(Stored data entries)
-- ==== Sys2Proof/Laws/SteadyExec.lean ====
section
/-!
SUPPORT. What the commands leave alone (`State.Steady`): the queue, the part, time, the test port, the accepted configuration and
the keys; and that the tables stay in order. The commands that start-up, device power, owner keys, time and the test port
belong to change some of these and have no lemma here.
-/
namespace Sys2Proof.Machine
variable {r s : State}
/-- The outcome is a next state to which nothing of `State.Steady` changes. -/
def State.SteadyOut (r : State) (o : Out) : Prop := ∃ t, o = .next t ∧ r.Steady t

theorem next_steady (h : r.Steady s) : r.SteadyOut (.next s) := ⟨s, rfl, h⟩

theorem inPlane_steady (h : r.Steady s) (pl : Pl) (f : State → State) (hf : r.Steady (f s)) : r.SteadyOut (inPlane s pl f) :=
  next_steady (ite_steady hf h)

theorem cwWrite_steady (h : r.Steady s) (q : CwReq) (off : Nat) (f : State → State) (hf : ∀ t, r.Steady t → r.Steady (f t)) :
    r.SteadyOut (s.cwWrite q off f) := by
  refine next_steady (ite_steady ?_ h)
  exact State.answer_steady (ite_steady (hf _ (State.touch_steady h _)) h) _ _ _

theorem atUnit_steady (h : r.Steady s) (pl : Pl) (f : Pl → State → State) (hf : ∀ pl t, r.Steady t → r.Steady (f pl t)) :
    r.SteadyOut (atUnit s pl f) :=
  next_steady (ite_steady (State.eachPlane_steady h f hf) h)

/-! ### Machine/NiIssue.lean -/

theorem execPieceIssue_steady (h : r.Steady s) (pl : Pl) (p : Nat) : r.SteadyOut (execPieceIssue pl p s) := by
  unfold execPieceIssue
  first
    | (refine inPlane_steady h _ _ ?_; dsimp only)
    | refine inPlane_steady h _ _ ?_
    | (refine cwWrite_steady h _ _ _ ?_; try intro t h)
    | apply next_steady
  all_goals repeat' first
    | with_reducible assumption
    | with_reducible apply ite_steady
    | split
    | with_reducible apply State.countNi_steady
    | with_reducible apply State.modNi_steady
    | with_reducible apply State.niSettle_steady
    | with_reducible apply State.sendPiece_steady
    | intro _ _ _
    | (extract_lets -underBinder t; refine cut_steady (t := t) ?_ (fun _ => ?_); unfold t; rotate_left; clear_value t; rotate_right)
    | extract_lets -underBinder _
    | dsimp only
    | (dsimp +zetaDelta only)
    | with_reducible apply State.Steady.upd

theorem execRackReceived_steady (h : r.Steady s) (pl : Pl) (p : Nat) (vc : Nat) : r.SteadyOut (execRackReceived pl p vc s) := by
  unfold execRackReceived
  first
    | (refine inPlane_steady h _ _ ?_; dsimp only)
    | refine inPlane_steady h _ _ ?_
    | (refine cwWrite_steady h _ _ _ ?_; try intro t h)
    | apply next_steady
  all_goals repeat' first
    | with_reducible assumption
    | with_reducible apply ite_steady
    | split
    | with_reducible apply State.takeResponse_steady
    | intro _ _ _
    | (extract_lets -underBinder t; refine cut_steady (t := t) ?_ (fun _ => ?_); unfold t; rotate_left; clear_value t; rotate_right)
    | extract_lets -underBinder _
    | dsimp only
    | (dsimp +zetaDelta only)
    | with_reducible apply State.Steady.upd

theorem execRdataReceived_steady (h : r.Steady s) (pl : Pl) (p : Nat) (vc : Nat) : r.SteadyOut (execRdataReceived pl p vc s) := by
  unfold execRdataReceived
  first
    | (refine inPlane_steady h _ _ ?_; dsimp only)
    | refine inPlane_steady h _ _ ?_
    | (refine cwWrite_steady h _ _ _ ?_; try intro t h)
    | apply next_steady
  all_goals repeat' first
    | with_reducible assumption
    | with_reducible apply ite_steady
    | split
    | with_reducible apply State.takeResponse_steady
    | intro _ _ _
    | (extract_lets -underBinder t; refine cut_steady (t := t) ?_ (fun _ => ?_); unfold t; rotate_left; clear_value t; rotate_right)
    | extract_lets -underBinder _
    | dsimp only
    | (dsimp +zetaDelta only)
    | with_reducible apply State.Steady.upd

theorem execFenceComplete_steady (h : r.Steady s) (pl : Pl) (p : Nat) : r.SteadyOut (execFenceComplete pl p s) := by
  unfold execFenceComplete
  first
    | (refine inPlane_steady h _ _ ?_; dsimp only)
    | refine inPlane_steady h _ _ ?_
    | (refine cwWrite_steady h _ _ _ ?_; try intro t h)
    | apply next_steady
  all_goals repeat' first
    | with_reducible assumption
    | with_reducible apply ite_steady
    | split
    | with_reducible apply State.modNi_steady
    | with_reducible apply State.niSettle_steady
    | intro _ _ _
    | (extract_lets -underBinder t; refine cut_steady (t := t) ?_ (fun _ => ?_); unfold t; rotate_left; clear_value t; rotate_right)
    | extract_lets -underBinder _
    | dsimp only
    | (dsimp +zetaDelta only)
    | with_reducible apply State.Steady.upd

theorem execRetryReceived_steady (h : r.Steady s) (pl : Pl) (p : Nat) (vc : Nat) : r.SteadyOut (execRetryReceived pl p vc s) := by
  unfold execRetryReceived
  first
    | (refine inPlane_steady h _ _ ?_; dsimp only)
    | refine inPlane_steady h _ _ ?_
    | (refine cwWrite_steady h _ _ _ ?_; try intro t h)
    | apply next_steady
  all_goals repeat' first
    | with_reducible assumption
    | with_reducible apply ite_steady
    | split
    | with_reducible apply State.countNi_steady
    | with_reducible apply State.modNi_steady
    | with_reducible apply State.pieceAnswered_steady
    | exact State.popNiIn_steady (by assumption) (by assumption)
    | (refine State.popNiIn_steady ?_ (by assumption))
    | intro _ _ _
    | (extract_lets -underBinder t; refine cut_steady (t := t) ?_ (fun _ => ?_); unfold t; rotate_left; clear_value t; rotate_right)
    | extract_lets -underBinder _
    | dsimp only
    | (dsimp +zetaDelta only)
    | with_reducible apply State.Steady.upd

theorem execReissue_steady (h : r.Steady s) (pl : Pl) (p : Nat) (tag : Nat) : r.SteadyOut (execReissue pl p tag s) := by
  unfold execReissue
  first
    | (refine inPlane_steady h _ _ ?_; dsimp only)
    | refine inPlane_steady h _ _ ?_
    | (refine cwWrite_steady h _ _ _ ?_; try intro t h)
    | apply next_steady
  all_goals repeat' first
    | with_reducible assumption
    | with_reducible apply ite_steady
    | split
    | with_reducible apply State.modNi_steady
    | with_reducible apply State.resolveAll_steady
    | with_reducible apply State.sendPiece_steady
    | intro _ _ _
    | (extract_lets -underBinder t; refine cut_steady (t := t) ?_ (fun _ => ?_); unfold t; rotate_left; clear_value t; rotate_right)
    | extract_lets -underBinder _
    | dsimp only
    | (dsimp +zetaDelta only)
    | with_reducible apply State.Steady.upd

Task requirements: The answer is a number alone: how many lines of the data contain the string "exact"?

Your solution: 2